During the housing recession, when many of Mark Patterson’s competitors in southern Maine and New Hampshire stopped selling houses, Patterson’s Patco Construction kept chugging along in large part because he builds and sells houses women want.
Patco isn’t a big builder. It sold 45 to 50 houses at its peak in 2004 and things have tapered off since 2008 to 20 to 30 homes per year now. “But a lot of my competition has built nothing,” Patterson said. “I’m building homes and we don’t do spec. Everything I build is pre-sold.”
“It was not all about women-centric,” he added. “We also had the right product, price-point, and location, but you have also got this superior design and process” that appeals to women.
Ironically, it was a couple of men, Greg Dodge and Paul Foresman of Design Basics, who told Patterson that he needed to work harder to appeal to women buyers if he wanted to sell more houses. Patterson was skeptical, not because he didn’t know and believe the statistics that women make most of the home buying decisions, or even that women think differently than men. It was just that he didn’t think anybody had cracked the code to women buyers’ wants.
So he asked Dodge and Foresman to give him the name of a successful women-centric builder. They pointed him to Hugh A. Fisher of Deer Brook Development Corp., a Rhode Island builder who had quadrupled his business in the middle of the housing recession. After one conversation Patterson was sold that there was something to check out. He signed up for women-centric design training and purchased a package of women-focused marketing materials through Design Basics, which had helped Fisher boost his sales. Then Patterson came back to Maine and started putting what he had learned to work. Soon he became a woman-centric sales radical. “That was ’08 and we had people lined up down the driveway,” he remembered.
A lot of what Patterson learned about appealing to women buyers might sound like sexist stereotypes. He says men look at a house as a general impression, with their most specific interest being where to put the big-screen TV, while women see the details of its parts. Men look at a house plan with concerns about how they will relax in the house, he says, while women focus on how the family will live in the house and how they will work in it. Obviously these are generalizations that don’t apply to every man or woman, but Patterson said that they do apply to many and that figuring out how to use those generalizations to market and sell his homes has been a major contributor to Patco's success.

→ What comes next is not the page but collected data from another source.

/-- 41_acquire.md R91, R96, 20_memory.md R60, for tmo = T_READ_TIMEOUT_MS × 1000. On the schedule `neverReady`, of the
block's own moves with DOUT at 1, driven high or not driven at all (a disconnected sensor), a READ completes with
NOT_READY at tick ⌈tmo / P⌉ × P, after ⌈tmo / P⌉ + 1 samples; no pulse is emitted, VALID is 0 and RESULT is unchanged.
And every READ that completes with NOT_READY, whatever host accesses and sensor changes come in between, has made that
many samples, all 1, and no pulse, and completes at that tick. -/
def Obligations.ReadTimesOut : Prop :=
  (∀ (s : State) (e : SensorEvent) (ts : List Turn),
    s.cfg.legal = true → s.busy = false → s.init = true → s.asleep = false → holdsHigh e s →
    s.turns = neverReady s.cfg e (msTicks s.cfg.tReadTimeoutMs) ++ ts →
    (∀ u, exec .read s = .next u →
        lineTrace (neverReady s.cfg e (msTicks s.cfg.tReadTimeoutMs)).length u
          = List.replicate (pollTicks s.cfg (msTicks s.cfg.tReadTimeoutMs) / s.cfg.tPollUs + 1) .get)
    ∧ ∃ t, runCommand .read (neverReady s.cfg e (msTicks s.cfg.tReadTimeoutMs)).length s = .next t
      ∧ t.err = .notReady ∧ t.busy = false ∧ t.ovr = false
      ∧ t.now = s.now + ticks (pollTicks s.cfg (msTicks s.cfg.tReadTimeoutMs))
      ∧ t.init = true ∧ t.asleep = false ∧ t.sel = s.sel ∧ t.valid = false ∧ t.result = s.result
      ∧ t.arg = s.arg ∧ t.sck = s.sck ∧ t.op = .none ∧ t.pp = .idle ∧ t.turns = ts)
    ∧ ∀ (s u t : State) (n : Nat),
      s.cfg.legal = true → s.busy = false → s.init = true → s.asleep = false → exec .read s = .next u →
      commandRun n u t → t.busy = false → t.err = .notReady →
      samples n u = List.replicate (pollTicks s.cfg (msTicks s.cfg.tReadTimeoutMs) / s.cfg.tPollUs + 1) 1
        ∧ lineTrace n u = List.replicate (pollTicks s.cfg (msTicks s.cfg.tReadTimeoutMs) / s.cfg.tPollUs + 1) .get
        ∧ t.valid = false ∧ t.result = s.result
        ∧ t.now = s.now + ticks (pollTicks s.cfg (msTicks s.cfg.tReadTimeoutMs))

/-- 41_acquire.md R92 to R95, R97: on the schedule `readTurns`, of the block's own moves and changes of DOUT, a READ
finds DOUT = 0 at sample j and samples the 24 bits of `code`, most significant first; it completes with OK at tick j ×
P + (sel + 25) × (H + L), with RESULT = sext_32(code). -/
def Obligations.ReadReturnsTheCode : Prop :=
  ∀ (s : State) (j : Nat) (code : Code) (ts : List Turn),
    s.cfg.legal = true → s.busy = false → s.init = true → s.asleep = false → s.sel ≠ 3 →
    j * s.cfg.tPollUs < msTicks s.cfg.tReadTimeoutMs + s.cfg.tPollUs →
    s.turns = readTurns s.cfg s.sel j code ++ ts →
    ∃ t, runCommand .read (readTurns s.cfg s.sel j code).length s = .next t
      ∧ t.result = sext32 code ∧ t.valid = true ∧ t.err = .ok ∧ t.busy = false ∧ t.ovr = false
      ∧ t.now = s.now + ticks (j * s.cfg.tPollUs + totalPulses s.sel * pulseTicks s.cfg)
      ∧ t.init = true ∧ t.asleep = false ∧ t.sel = s.sel ∧ t.arg = s.arg ∧ t.sck = 0 ∧ t.op = .none
      ∧ t.pp = .idle ∧ t.turns = ts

So how do you become a women-centric builder? Patterson said it’s not just a matter of making your website pink and building better laundry rooms, though those could be pieces of the puzzle. Patterson said it has to be more holistic than that, involving a complete re-thinking of marketing, sales, and design.

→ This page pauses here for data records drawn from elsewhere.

-- ==== Sys2Proof/Laws/State.lean ====
section
/-! SUPPORT. One lemma per field per update of the state, so that no later proof unfolds a record update. -/

namespace Sys2Proof.Machine

/-! ### goTo -/

@[simp] theorem goTo_cfg (p : Point) (s : State) : (goTo p s).cfg = s.cfg := rfl
@[simp] theorem goTo_init (p : Point) (s : State) : (goTo p s).init = s.init := rfl
@[simp] theorem goTo_sel (p : Point) (s : State) : (goTo p s).sel = s.sel := rfl
@[simp] theorem goTo_asleep (p : Point) (s : State) : (goTo p s).asleep = s.asleep := rfl
@[simp] theorem goTo_busy (p : Point) (s : State) : (goTo p s).busy = s.busy := rfl
@[simp] theorem goTo_err (p : Point) (s : State) : (goTo p s).err = s.err := rfl
@[simp] theorem goTo_valid (p : Point) (s : State) : (goTo p s).valid = s.valid := rfl
@[simp] theorem goTo_ovr (p : Point) (s : State) : (goTo p s).ovr = s.ovr := rfl
@[simp] theorem goTo_result (p : Point) (s : State) : (goTo p s).result = s.result := rfl
@[simp] theorem goTo_arg (p : Point) (s : State) : (goTo p s).arg = s.arg := rfl
@[simp] theorem goTo_acc (p : Point) (s : State) : (goTo p s).acc = s.acc := rfl
@[simp] theorem goTo_bit (p : Point) (s : State) : (goTo p s).bit = s.bit := rfl
@[simp] theorem goTo_trail (p : Point) (s : State) : (goTo p s).trail = s.trail := rfl
@[simp] theorem goTo_op (p : Point) (s : State) : (goTo p s).op = s.op := rfl
@[simp] theorem goTo_opnd (p : Point) (s : State) : (goTo p s).opnd = s.opnd := rfl
@[simp] theorem goTo_pp (p : Point) (s : State) : (goTo p s).pp = p := rfl
@[simp] theorem goTo_t0 (p : Point) (s : State) : (goTo p s).t0 = s.t0 := rfl
@[simp] theorem goTo_tmo (p : Point) (s : State) : (goTo p s).tmo = s.tmo := rfl
@[simp] theorem goTo_due (p : Point) (s : State) : (goTo p s).due = s.due := rfl
@[simp] theorem goTo_now (p : Point) (s : State) : (goTo p s).now = s.now := rfl
@[simp] theorem goTo_sckMode (p : Point) (s : State) : (goTo p s).sckMode = s.sckMode := rfl
@[simp] theorem goTo_doutMode (p : Point) (s : State) : (goTo p s).doutMode = s.doutMode := rfl
@[simp] theorem goTo_sck (p : Point) (s : State) : (goTo p s).sck = s.sck := rfl
@[simp] theorem goTo_doutDrive (p : Point) (s : State) : (goTo p s).doutDrive = s.doutDrive := rfl
@[simp] theorem goTo_doutFloat (p : Point) (s : State) : (goTo p s).doutFloat = s.doutFloat := rfl
@[simp] theorem goTo_dout (p : Point) (s : State) : (goTo p s).dout = s.dout := rfl
@[simp] theorem goTo_sensor (p : Point) (s : State) : (goTo p s).sensor = s.sensor := rfl
@[simp] theorem goTo_host (p : Point) (s : State) : (goTo p s).host = s.host := rfl
@[simp] theorem goTo_trace (p : Point) (s : State) : (goTo p s).trace = s.trace := rfl
@[simp] theorem goTo_turns (p : Point) (s : State) : (goTo p s).turns = s.turns := rfl
@[simp] theorem goTo_stream (p : Point) (s : State) : (goTo p s).stream = s.stream := rfl
@[simp] theorem goTo_draws (p : Point) (s : State) : (goTo p s).draws = s.draws := rfl

/-! ### holdAt -/

@[simp] theorem holdAt_cfg (p : Point) (d : Nat) (s : State) : (holdAt p d s).cfg = s.cfg := rfl
@[simp] theorem holdAt_init (p : Point) (d : Nat) (s : State) : (holdAt p d s).init = s.init := rfl
@[simp] theorem holdAt_sel (p : Point) (d : Nat) (s : State) : (holdAt p d s).sel = s.sel := rfl
@[simp] theorem holdAt_asleep (p : Point) (d : Nat) (s : State) : (holdAt p d s).asleep = s.asleep := rfl
@[simp] theorem holdAt_busy (p : Point) (d : Nat) (s : State) : (holdAt p d s).busy = s.busy := rfl
@[simp] theorem holdAt_err (p : Point) (d : Nat) (s : State) : (holdAt p d s).err = s.err := rfl
@[simp] theorem holdAt_valid (p : Point) (d : Nat) (s : State) : (holdAt p d s).valid = s.valid := rfl
@[simp] theorem holdAt_ovr (p : Point) (d : Nat) (s : State) : (holdAt p d s).ovr = s.ovr := rfl
@[simp] theorem holdAt_result (p : Point) (d : Nat) (s : State) : (holdAt p d s).result = s.result := rfl
@[simp] theorem holdAt_arg (p : Point) (d : Nat) (s : State) : (holdAt p d s).arg = s.arg := rfl
@[simp] theorem holdAt_acc (p : Point) (d : Nat) (s : State) : (holdAt p d s).acc = s.acc := rfl
@[simp] theorem holdAt_bit (p : Point) (d : Nat) (s : State) : (holdAt p d s).bit = s.bit := rfl
@[simp] theorem holdAt_trail (p : Point) (d : Nat) (s : State) : (holdAt p d s).trail = s.trail := rfl
@[simp] theorem holdAt_op (p : Point) (d : Nat) (s : State) : (holdAt p d s).op = s.op := rfl
@[simp] theorem holdAt_opnd (p : Point) (d : Nat) (s : State) : (holdAt p d s).opnd = s.opnd := rfl
@[simp] theorem holdAt_pp (p : Point) (d : Nat) (s : State) : (holdAt p d s).pp = p := rfl
@[simp] theorem holdAt_t0 (p : Point) (d : Nat) (s : State) : (holdAt p d s).t0 = s.t0 := rfl
@[simp] theorem holdAt_tmo (p : Point) (d : Nat) (s : State) : (holdAt p d s).tmo = s.tmo := rfl
@[simp] theorem holdAt_due (p : Point) (d : Nat) (s : State) : (holdAt p d s).due = s.now + ticks d := rfl
@[simp] theorem holdAt_now (p : Point) (d : Nat) (s : State) : (holdAt p d s).now = s.now := rfl
@[simp] theorem holdAt_sckMode (p : Point) (d : Nat) (s : State) : (holdAt p d s).sckMode = s.sckMode := rfl
@[simp] theorem holdAt_doutMode (p : Point) (d : Nat) (s : State) : (holdAt p d s).doutMode = s.doutMode := rfl
@[simp] theorem holdAt_sck (p : Point) (d : Nat) (s : State) : (holdAt p d s).sck = s.sck := rfl
@[simp] theorem holdAt_doutDrive (p : Point) (d : Nat) (s : State) : (holdAt p d s).doutDrive = s.doutDrive := rfl
@[simp] theorem holdAt_doutFloat (p : Point) (d : Nat) (s : State) : (holdAt p d s).doutFloat = s.doutFloat := rfl
@[simp] theorem holdAt_dout (p : Point) (d : Nat) (s : State) : (holdAt p d s).dout = s.dout := rfl
@[simp] theorem holdAt_sensor (p : Point) (d : Nat) (s : State) : (holdAt p d s).sensor = s.sensor := rfl
@[simp] theorem holdAt_host (p : Point) (d : Nat) (s : State) : (holdAt p d s).host = s.host := rfl
@[simp] theorem holdAt_trace (p : Point) (d : Nat) (s : State) : (holdAt p d s).trace = s.trace := rfl
@[simp] theorem holdAt_turns (p : Point) (d : Nat) (s : State) : (holdAt p d s).turns = s.turns := rfl
@[simp] theorem holdAt_stream (p : Point) (d : Nat) (s : State) : (holdAt p d s).stream = s.stream := rfl
@[simp] theorem holdAt_draws (p : Point) (d : Nat) (s : State) : (holdAt p d s).draws = s.draws := rfl

/-! ### acceptUpdate -/

@[simp] theorem acceptUpdate_cfg (s : State) : (acceptUpdate s).cfg = s.cfg := rfl
@[simp] theorem acceptUpdate_init (s : State) : (acceptUpdate s).init = s.init := rfl
@[simp] theorem acceptUpdate_sel (s : State) : (acceptUpdate s).sel = s.sel := rfl
@[simp] theorem acceptUpdate_asleep (s : State) : (acceptUpdate s).asleep = s.asleep := rfl
@[simp] theorem acceptUpdate_busy (s : State) : (acceptUpdate s).busy = true := rfl
@[simp] theorem acceptUpdate_err (s : State) : (acceptUpdate s).err = .ok := rfl
@[simp] theorem acceptUpdate_valid (s : State) : (acceptUpdate s).valid = s.valid := rfl
@[simp] theorem acceptUpdate_ovr (s : State) : (acceptUpdate s).ovr = false := rfl
@[simp] theorem acceptUpdate_result (s : State) : (acceptUpdate s).result = s.result := rfl
@[simp] theorem acceptUpdate_arg (s : State) : (acceptUpdate s).arg = s.arg := rfl
@[simp] theorem acceptUpdate_acc (s : State) : (acceptUpdate s).acc = s.acc := rfl
@[simp] theorem acceptUpdate_bit (s : State) : (acceptUpdate s).bit = s.bit := rfl
@[simp] theorem acceptUpdate_trail (s : State) : (acceptUpdate s).trail = s.trail := rfl
@[simp] theorem acceptUpdate_op (s : State) : (acceptUpdate s).op = s.op := rfl
@[simp] theorem acceptUpdate_opnd (s : State) : (acceptUpdate s).opnd = s.opnd := rfl
@[simp] theorem acceptUpdate_pp (s : State) : (acceptUpdate s).pp = s.pp := rfl
@[simp] theorem acceptUpdate_t0 (s : State) : (acceptUpdate s).t0 = s.t0 := rfl
@[simp] theorem acceptUpdate_tmo (s : State) : (acceptUpdate s).tmo = s.tmo := rfl
@[simp] theorem acceptUpdate_due (s : State) : (acceptUpdate s).due = s.due := rfl
@[simp] theorem acceptUpdate_now (s : State) : (acceptUpdate s).now = s.now := rfl
@[simp] theorem acceptUpdate_sckMode (s : State) : (acceptUpdate s).sckMode = s.sckMode := rfl
@[simp] theorem acceptUpdate_doutMode (s : State) : (acceptUpdate s).doutMode = s.doutMode := rfl
@[simp] theorem acceptUpdate_sck (s : State) : (acceptUpdate s).sck = s.sck := rfl
@[simp] theorem acceptUpdate_doutDrive (s : State) : (acceptUpdate s).doutDrive = s.doutDrive := rfl
@[simp] theorem acceptUpdate_doutFloat (s : State) : (acceptUpdate s).doutFloat = s.doutFloat := rfl
@[simp] theorem acceptUpdate_dout (s : State) : (acceptUpdate s).dout = s.dout := rfl
@[simp] theorem acceptUpdate_sensor (s : State) : (acceptUpdate s).sensor = s.sensor := rfl
@[simp] theorem acceptUpdate_host (s : State) : (acceptUpdate s).host = s.host := rfl
@[simp] theorem acceptUpdate_trace (s : State) : (acceptUpdate s).trace = s.trace := rfl
@[simp] theorem acceptUpdate_turns (s : State) : (acceptUpdate s).turns = s.turns := rfl
@[simp] theorem acceptUpdate_stream (s : State) : (acceptUpdate s).stream = s.stream := rfl
@[simp] theorem acceptUpdate_draws (s : State) : (acceptUpdate s).draws = s.draws := rfl

/-! ### dropWord -/

@[simp] theorem dropWord_cfg (s : State) : (dropWord s).cfg = s.cfg := rfl
@[simp] theorem dropWord_init (s : State) : (dropWord s).init = s.init := rfl
@[simp] theorem dropWord_sel (s : State) : (dropWord s).sel = s.sel := rfl
@[simp] theorem dropWord_asleep (s : State) : (dropWord s).asleep = s.asleep := rfl
@[simp] theorem dropWord_busy (s : State) : (dropWord s).busy = s.busy := rfl
@[simp] theorem dropWord_err (s : State) : (dropWord s).err = s.err := rfl
@[simp] theorem dropWord_valid (s : State) : (dropWord s).valid = s.valid := rfl
@[simp] theorem dropWord_ovr (s : State) : (dropWord s).ovr = true := rfl
@[simp] theorem dropWord_result (s : State) : (dropWord s).result = s.result := rfl
@[simp] theorem dropWord_arg (s : State) : (dropWord s).arg = s.arg := rfl
@[simp] theorem dropWord_acc (s : State) : (dropWord s).acc = s.acc := rfl
@[simp] theorem dropWord_bit (s : State) : (dropWord s).bit = s.bit := rfl
@[simp] theorem dropWord_trail (s : State) : (dropWord s).trail = s.trail := rfl
@[simp] theorem dropWord_op (s : State) : (dropWord s).op = s.op := rfl
@[simp] theorem dropWord_opnd (s : State) : (dropWord s).opnd = s.opnd := rfl
@[simp] theorem dropWord_pp (s : State) : (dropWord s).pp = s.pp := rfl
@[simp] theorem dropWord_t0 (s : State) : (dropWord s).t0 = s.t0 := rfl
@[simp] theorem dropWord_tmo (s : State) : (dropWord s).tmo = s.tmo := rfl
@[simp] theorem dropWord_due (s : State) : (dropWord s).due = s.due := rfl
@[simp] theorem dropWord_now (s : State) : (dropWord s).now = s.now := rfl
@[simp] theorem dropWord_sckMode (s : State) : (dropWord s).sckMode = s.sckMode := rfl
@[simp] theorem dropWord_doutMode (s : State) : (dropWord s).doutMode = s.doutMode := rfl
@[simp] theorem dropWord_sck (s : State) : (dropWord s).sck = s.sck := rfl
@[simp] theorem dropWord_doutDrive (s : State) : (dropWord s).doutDrive = s.doutDrive := rfl
@[simp] theorem dropWord_doutFloat (s : State) : (dropWord s).doutFloat = s.doutFloat := rfl
@[simp] theorem dropWord_dout (s : State) : (dropWord s).dout = s.dout := rfl
@[simp] theorem dropWord_sensor (s : State) : (dropWord s).sensor = s.sensor := rfl
@[simp] theorem dropWord_host (s : State) : (dropWord s).host = s.host := rfl
@[simp] theorem dropWord_trace (s : State) : (dropWord s).trace = s.trace := rfl
@[simp] theorem dropWord_turns (s : State) : (dropWord s).turns = s.turns := rfl
@[simp] theorem dropWord_stream (s : State) : (dropWord s).stream = s.stream := rfl
@[simp] theorem dropWord_draws (s : State) : (dropWord s).draws = s.draws := rfl

/-! ### complete -/

@[simp] theorem complete_cfg (b : Bool) (st : Status) (s : State) : (complete b st s).cfg = s.cfg := rfl
@[simp] theorem complete_init (b : Bool) (st : Status) (s : State) : (complete b st s).init = s.init := rfl
@[simp] theorem complete_sel (b : Bool) (st : Status) (s : State) : (complete b st s).sel = s.sel := rfl
@[simp] theorem complete_asleep (b : Bool) (st : Status) (s : State) : (complete b st s).asleep = s.asleep := rfl
@[simp] theorem complete_busy (b : Bool) (st : Status) (s : State) : (complete b st s).busy = false := rfl
@[simp] theorem complete_err (b : Bool) (st : Status) (s : State) : (complete b st s).err = st := rfl
@[simp] theorem complete_valid (b : Bool) (st : Status) (s : State) : (complete b st s).valid = if b && st != .ok then false else s.valid := rfl
@[simp] theorem complete_ovr (b : Bool) (st : Status) (s : State) : (complete b st s).ovr = s.ovr := rfl
@[simp] theorem complete_result (b : Bool) (st : Status) (s : State) : (complete b st s).result = s.result := rfl
@[simp] theorem complete_arg (b : Bool) (st : Status) (s : State) : (complete b st s).arg = s.arg := rfl
@[simp] theorem complete_acc (b : Bool) (st : Status) (s : State) : (complete b st s).acc = s.acc := rfl
@[simp] theorem complete_bit (b : Bool) (st : Status) (s : State) : (complete b st s).bit = s.bit := rfl
@[simp] theorem complete_trail (b : Bool) (st : Status) (s : State) : (complete b st s).trail = s.trail := rfl
@[simp] theorem complete_op (b : Bool) (st : Status) (s : State) : (complete b st s).op = .none := rfl
@[simp] theorem complete_opnd (b : Bool) (st : Status) (s : State) : (complete b st s).opnd = s.opnd := rfl
@[simp] theorem complete_pp (b : Bool) (st : Status) (s : State) : (complete b st s).pp = .idle := rfl
@[simp] theorem complete_t0 (b : Bool) (st : Status) (s : State) : (complete b st s).t0 = s.t0 := rfl
@[simp] theorem complete_tmo (b : Bool) (st : Status) (s : State) : (complete b st s).tmo = s.tmo := rfl
@[simp] theorem complete_due (b : Bool) (st : Status) (s : State) : (complete b st s).due = s.due := rfl
@[simp] theorem complete_now (b : Bool) (st : Status) (s : State) : (complete b st s).now = s.now := rfl
@[simp] theorem complete_sckMode (b : Bool) (st : Status) (s : State) : (complete b st s).sckMode = s.sckMode := rfl
@[simp] theorem complete_doutMode (b : Bool) (st : Status) (s : State) : (complete b st s).doutMode = s.doutMode := rfl
@[simp] theorem complete_sck (b : Bool) (st : Status) (s : State) : (complete b st s).sck = s.sck := rfl
@[simp] theorem complete_doutDrive (b : Bool) (st : Status) (s : State) : (complete b st s).doutDrive = s.doutDrive := rfl
@[simp] theorem complete_doutFloat (b : Bool) (st : Status) (s : State) : (complete b st s).doutFloat = s.doutFloat := rfl
@[simp] theorem complete_dout (b : Bool) (st : Status) (s : State) : (complete b st s).dout = s.dout := rfl
@[simp] theorem complete_sensor (b : Bool) (st : Status) (s : State) : (complete b st s).sensor = s.sensor := rfl
@[simp] theorem complete_host (b : Bool) (st : Status) (s : State) : (complete b st s).host = s.host := rfl
@[simp] theorem complete_trace (b : Bool) (st : Status) (s : State) : (complete b st s).trace = s.trace := rfl
@[simp] theorem complete_turns (b : Bool) (st : Status) (s : State) : (complete b st s).turns = s.turns := rfl
@[simp] theorem complete_stream (b : Bool) (st : Status) (s : State) : (complete b st s).stream = s.stream := rfl
@[simp] theorem complete_draws (b : Bool) (st : Status) (s : State) : (complete b st s).draws = s.draws := rfl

Here are parts of Patco’s success formula.
A woman-centric web site. The main page of Patco's website looks somewhat typical, though it does include a lot of photos of happy families and couples, but click on the top button labeled “Woman-Centric” and a pastel peach page pops up that looks like it came out of a women’s magazine. Featured prominently are a section that offers floor plans coded by color to delineate storage, living, and “de-stressing” areas in the plans, the “10 Commandments of Women-Centric Design,” and a women’s magazine-style quiz that determines whether the shopper is a Maggie, Claire, Elise, or Margo and then gives a description of each of the four personality types and suggests floor plans that might appeal to each type.

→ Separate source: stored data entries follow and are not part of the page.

-- ==== Sys2Proof/Tests/Slice0.lean ====
section
/-! SUPPORT. The model's own tests. An expected result comes from the spec: the decode table, vectors and worked examples
of 95_test_vectors.md and of the rules named. The theorems `witness_<obligation>` show, for every statement with
hypotheses, concrete states and operands that meet all of them, at the boundaries of its clauses. -/

namespace Sys2Proof.Tests

open Sys2Proof Sys2Proof.Machine

/-! ## Small states -/

/-- The reset state with known line levels. -/
def fresh : State := { State.reset with sck := 0, doutDrive := some 1 }

/-- An initialised, awake, idle engine. -/
def ready : State :=
  { fresh with
    init := true, sckMode := .output, doutMode := .inputPullup, sensor := { Sensor.powerOn with view := .known } }

/-- The next state of an outcome. -/
def nextOf (o : Host.Outcome State Fault Refusal) (s : State) : State :=
  match o with
  | .next t => t
  | .fault _ => s
  | .refused _ => s

/-- The state after one step. -/
def after (s : State) : State := nextOf (step s) s

/-- STATUS right after the write of a word to CMD. -/
def statusAfter (w : Word) (s : State) : Word := statusWord (nextOf (exec (decode w) s) s)

/-- The engine at a program point, with the counters of a READ that is there, its Delay ended and the next move its
own. Before INIT has configured DOUT the sensor is as at power-on. -/
def atPoint (p : Point) : State :=
  { ready with
    busy := true, op := p.op, pp := p, init := p.op != .init, turns := [.block false]
    bit := match p with
      | .dRise | .dHigh | .dSample => 23
      | .dFall | .dLow | .tRise | .tHigh | .tFall | .tLow | .rCommit => 24
      | _ => 0
    trail := match p with
      | .tLow | .rCommit => 1
      | _ => 0
    doutMode := if p = .iCfgSck ∨ p = .iCfgDout then .unconfigured else .inputPullup
    sensor := if p = .iCfgSck ∨ p = .iCfgDout then Sensor.powerOn else ready.sensor }

/-- The sensor has converted 0 and is settled, awake and known. -/
def sensorAt (pulses : Nat) (sel : Option Selector) : Sensor :=
  { ready.sensor with offer := if pulses = 0 then .none else .read, pulses := pulses, codeSel := sel, nextSel := sel }

/-- An initialising engine with a sensor that does not drive DOUT, whose level is 0 before DOUT is configured. -/
def undriven : State := { atPoint .iCfgDout with doutDrive := none, doutFloat := 0 }

/-! ## WellFormed -/

theorem test_wf_refuses_init_of_sel_3 : (Instr.init 3).wf = false := by decide

theorem test_wf_refuses_setGain_of_sel_3 : (Instr.setGain 3).wf = false := by decide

Listening. Showing floor plans isn’t the first thing that Patco sales people do when customers come in. Instead, Patterson said he sits down with customers for 20 minutes or so to find out what they say they are looking for in a new home and to learn some details of the family's lifestyle. Since Patco doesn’t build model homes, this happens in a show room. “We are not trying to close,” said Patterson. “We talk about, What are your needs? What would you like? What would you need? What is your budget? Women will tell you what their budget is.”
Show life-improving features not found in resales. These things don’t have to be big things. In fact, one secret to selling to women is that small things make a difference, says Patterson. For instance, a nicer doorbell that costs only a few dollars more than the standard doorbell yet makes a big-buck impression. Patterson’s show room has a series of home items that can make people’s lives easier.
There’s a stop-and-drop area coming in from the garage that offers a place for keys, phone charging, and mail handling. It includes a recycling center underneath so junk mail can be tossed quickly. Patterson said this addresses a big complaint from women about husbands who drop their wallet and keys and mail on the kitchen counter. The stop-and-drop area also has a designated junk drawer, theoretically eliminating the one in the kitchen. “The junk drawer drives women crazy,” said Patterson. “It’s always a mess and women are always thinking that they need to organize it to make it work for them. We get it out of the kitchen so they don’t have to see it. It is the bane of her existence.”
But it’s not the only bane. Laundry is another big stressor for women. Patco puts laundry rooms near bedrooms with a door that can be closed to get the mess out of sight.
“Many times house plans include the laundry by the rear foyer,” said Patterson. “There is no woman who wants to come home at the end of the day and step over her dirty laundry.”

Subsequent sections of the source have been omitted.